**The problem**. Reproduce, from the lines below, exactly the stretch that begins at the line containing "def State.xlate (s" and ends at the line containing "used (R244). -/", both included.

** Entries provided follows **

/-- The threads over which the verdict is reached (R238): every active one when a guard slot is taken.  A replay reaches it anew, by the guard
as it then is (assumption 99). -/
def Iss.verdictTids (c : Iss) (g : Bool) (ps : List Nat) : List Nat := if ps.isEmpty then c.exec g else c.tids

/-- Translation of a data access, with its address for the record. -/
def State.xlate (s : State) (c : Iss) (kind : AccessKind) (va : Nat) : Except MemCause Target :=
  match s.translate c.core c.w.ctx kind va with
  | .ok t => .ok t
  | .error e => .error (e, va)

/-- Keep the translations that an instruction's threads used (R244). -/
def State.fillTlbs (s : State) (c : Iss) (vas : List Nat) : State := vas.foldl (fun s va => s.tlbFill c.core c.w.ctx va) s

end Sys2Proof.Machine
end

** End of Entries provided **

**Written answer**.
def State.xlate (s : State) (c : Iss) (kind : AccessKind) (va : Nat) : Except MemCause Target :=
  match s.translate c.core c.w.ctx kind va with
  | .ok t => .ok t
  | .error e => .error (e, va)

/-- Keep the translations that an instruction's threads used (R244). -/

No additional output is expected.